> **What is expected**: Lines from the one containing "idx := 0x4010, span" through the end of the entries below: set them down exactly, both ends included, with nothing added.

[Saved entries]
/-- R385: module observation, alignment and keys. -/
def DictMap.moduleObserve : List Obj := [
  { chan := false, idx := 0x4001, span := .upTo 1, kind := .record 0x4, members := [
    { sub := 0x1, ty := .bool, right := .pw, pers := .s },
    { sub := 0x2, ty := (.u 4), right := .ro },
    { sub := 0x3, ty := (.u 4), right := .ro },
    { sub := 0x4, ty := (.u 4), right := .ro }] },
  { chan := false, idx := 0x4010, span := .upTo 1, kind := .record 0x3, members := [
    { sub := 0x1, ty := .t64, right := .pw },
    { sub := 0x2, ty := (.u 1), right := .ro },
    { sub := 0x3, ty := (.u 1), right := .pw, range := (.set [0x1]), blank := true }] },
  { chan := false, idx := 0x4020, span := .upTo 1, kind := .record 0x5, members := [
    { sub := 0x1, ty := .bool, right := .pw, pers := .s },
    { sub := 0x2, ty := (.u 1), right := .pw, range := (.set [0x1, 0x2]), blank := true },
    { sub := 0x3, ty := (.u 1), right := .ro },
    { sub := 0x4, ty := (.u 1), right := .pw, range := (.bits 0x1) },
    { sub := 0x5, ty := .bool, right := .pw, pers := .s }] },
  { chan := false, idx := 0x4030, span := .upTo 1, kind := .record 0x5, members := [
    { sub := 0x1, ty := (.u 1), right := .pw, range := (.bounds 0 31), pers := .s },
    { sub := 0x2, ty := (.u 1), right := .pw, range := (.set [0x1]), blank := true },
    { sub := 0x3, ty := (.u 1), right := .ro },
    { sub := 0x4, ty := (.u 4), right := .ro },
    { sub := 0x5, ty := (.i 4), right := .ro }] },
  { chan := false, idx := 0x4040, span := .upTo 1, kind := .record 0x6, members := [
    { sub := 0x1, ty := (.u 4), right := .const, pers := .f },
    { sub := 0x2, ty := .bool, right := .ro },
    { sub := 0x3, ty := (.u 4), right := .ro, pers := .s },
    { sub := 0x4, ty := (.domain 72), right := .pw, range := (.exact 72), blank := true },
    { sub := 0x5, ty := (.u 4), right := .ro },
    { sub := 0x6, ty := (.u 4), right := .ro, pers := .s }] } ]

> **Answer section**:
  { chan := false, idx := 0x4010, span := .upTo 1, kind := .record 0x3, members := [
    { sub := 0x1, ty := .t64, right := .pw },
    { sub := 0x2, ty := (.u 1), right := .ro },
    { sub := 0x3, ty := (.u 1), right := .pw, range := (.set [0x1]), blank := true }] },
  { chan := false, idx := 0x4020, span := .upTo 1, kind := .record 0x5, members := [
    { sub := 0x1, ty := .bool, right := .pw, pers := .s },
    { sub := 0x2, ty := (.u 1), right := .pw, range := (.set [0x1, 0x2]), blank := true },
    { sub := 0x3, ty := (.u 1), right := .ro },
    { sub := 0x4, ty := (.u 1), right := .pw, range := (.bits 0x1) },
    { sub := 0x5, ty := .bool, right := .pw, pers := .s }] },
  { chan := false, idx := 0x4030, span := .upTo 1, kind := .record 0x5, members := [
    { sub := 0x1, ty := (.u 1), right := .pw, range := (.bounds 0 31), pers := .s },
    { sub := 0x2, ty := (.u 1), right := .pw, range := (.set [0x1]), blank := true },
    { sub := 0x3, ty := (.u 1), right := .ro },
    { sub := 0x4, ty := (.u 4), right := .ro },
    { sub := 0x5, ty := (.i 4), right := .ro }] },
  { chan := false, idx := 0x4040, span := .upTo 1, kind := .record 0x6, members := [
    { sub := 0x1, ty := (.u 4), right := .const, pers := .f },
    { sub := 0x2, ty := .bool, right := .ro },
    { sub := 0x3, ty := (.u 4), right := .ro, pers := .s },
    { sub := 0x4, ty := (.domain 72), right := .pw, range := (.exact 72), blank := true },
    { sub := 0x5, ty := (.u 4), right := .ro },
    { sub := 0x6, ty := (.u 4), right := .ro, pers := .s }] } ]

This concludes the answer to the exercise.